Nitekim bir Londra gazetesi, zengin ve yoksul her kesimden binden çok insana, "Yuva nedir?" diye bir soru içeren, anket formu yollamış. Gelen sekiz yüz yanıttan en güzelleri, gazetenin bir sayısında şöyle sıralanmış:
-Yuva, çekişmeleri dışlayan, sevgiyi içleyen bir dünyadır.
-Yuva, küçüklerin büyük, büyüklerin küçük olduğu yerdir.
-Yuva, babanın krallığı, annenin dünyası, çocukların cennetidir.
-Yuva, en çok homurdandığımız, ama en çok pohpohlandığımız yerdir.
-Yuva, sevgilerimizin kalbimize bir sarmaşık gibi sarıldığı yerdir.

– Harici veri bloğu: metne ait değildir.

-- ==== Sys2Proof/Machine/Effect.lean ====
section
/-! DEFINITION. How a command acts: on a part whose supply is up, always with a next state; below the operating level no block takes
an event (R173). Also the pins, as the operand of a command leaves them (log entry 6). -/

namespace Sys2Proof.Machine

/-- What a command answers. -/
abbrev Result := Host.Outcome State Fault Refusal

/-- R173: "Blocks take no further events" while the supply is below the operating level; otherwise the command has its
effect. -/
def State.takes (s : State) (effect : State → State) : Result := .next (if s.powered then effect s else s)

/-- The effect of a command on the works alone, its notices delivered (R56, R80). -/
def State.atWorks (s : State) (f : Works → Works) : State := { s with works := (f s.works).settle }

/-- The pins changed as a command's operand says. -/
def State.pins (s : State) (f : Inputs → Inputs) : State := { s with inputs := f s.inputs }

/-- The debounce runs changed. -/
def State.ended (s : State) (f : Runs → Runs) : State := { s with runs := f s.runs }

/-- A change of a debounced state is one event; a state that already stands is no change. -/
def State.onChange (s : State) (changes : Bool) (f : State → State) : State := if changes then f s else s

/-- The pins of the two end contacts for a drain position. -/
def drainPins (p : Inputs) (position : DrainPos) : Inputs :=
  match position with
  | .opened => { p with drainOpenContact := true, drainClosedContact := false }
  | .closed => { p with drainOpenContact := false, drainClosedContact := true }
  | .neither => { p with drainOpenContact := false, drainClosedContact := false }

/-- The pin of an axis switch. -/
def switchPin (p : Inputs) (switch : AxisSwitch) (closed : Bool) : Inputs :=
  match switch with
  | .awnRetracted => { p with awnRetracted := closed }
  | .stepRetracted => { p with stepRetracted := closed }
  | .stepExtended => { p with stepExtended := closed }

/-- The run of an axis switch ended. -/
def Runs.endSwitch (r : Runs) (switch : AxisSwitch) : Runs :=
  match switch with
  | .awnRetracted => { r with awnRetracted := Option.none }
  | .stepRetracted => { r with stepRetracted := Option.none }
  | .stepExtended => { r with stepExtended := Option.none }

/-- The debounced state of an axis switch (section 8.1). -/
def Motion.switch (m : Motion) : AxisSwitch → Bool
  | .awnRetracted => m.awn.retractedSwitch
  | .stepRetracted => m.step.retractedSwitch
  | .stepExtended => m.step.extendedSwitch

/-- The analog levels and probes that a sampling meets. -/
def channelPins (p : Inputs) : ChannelInput → Inputs
  | .tBank x => { p with tBank := x }
  | .tCabin x => { p with tCabin := x }
  | .tWater x => { p with tWater := x }
  | .tDie x => { p with tDie := x }
  | .fresh a b c d => { p with fresh25 := a, fresh50 := b, fresh75 := c, fresh100 := d }
  | .grey a b => { p with greyHalf := a, greyFull := b }
  | .wind => p

end Sys2Proof.Machine
end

-Yuva, midelerimizin günde üç öğün, kalbimizin bin kere bayram ettiği yerdir.
-Yuva, insanlığın hata ve başarısızlıklarının tatlı bir şefkat örtüsü ile sarılıp sarmalandığı yerdir.
Seçilen bu yanıtlardan her biri, yuvayı farklı bir yönüyle ele alıyor; ama dikkat edilirse, hepsi bir evden ve onun içindeki ilişkilerden söz etmesine karşın, hiçbirinde ev sözcüğü geçmiyor. Ayrıca yuvayı, aile diye nitelendirdiğimiz birden çok kişinin barındığı yer olarak düşünmemiz gerektiğinden, bu insanlar arasındaki ilişkinin düzey ve sıcaklığı, sıradan bir evle olan farklılığı ortaya koyabiliyor.
Evlerden söz ederken Behçet Necatigili anmamak olmaz. Onun Aile şiirini okuyalım:
"Sağ çıkıp günlük savaştan / Evin yolunu tutmuşum / Yemek yedik, çocuklarım uyudu / İniyor üstüme yavaştan / Allahın bembeyaz bulutu / Kederlerimi unutmuşum
Hayatta olduğuma / Seviniyorum şimdi / Kavuştum çoluk çocuğuma / Koltuğuma uzandım, rahatım / Kahvem içime sindi / Başladı gecelik saltanatım."
Yukarıdaki yanıtların birinde, babanın krallığı olarak geçen yuva, şairin dilinde de saltanatının başladığı yer olarak tanımını buluyor. Daha yalın bir deyişle, huzur ve mutluluğun egemen olduğu bir ortam, tüm olumlu özellikleriyle özlediğimiz yuvadır. Bu kavramı yalnızca evimizin sınırlarıyla değil, yaşadığımız her yer için genişletebiliriz.
Bu yüzden sanırım mekânın neresi olduğu önemli değil...
Önemli olan, bulunduğumuz mekânın bir mutluluk yuvasına dönüşebilmesi için, elimizden gelen çaba ve özveriyi harcamamız gerektiğidir.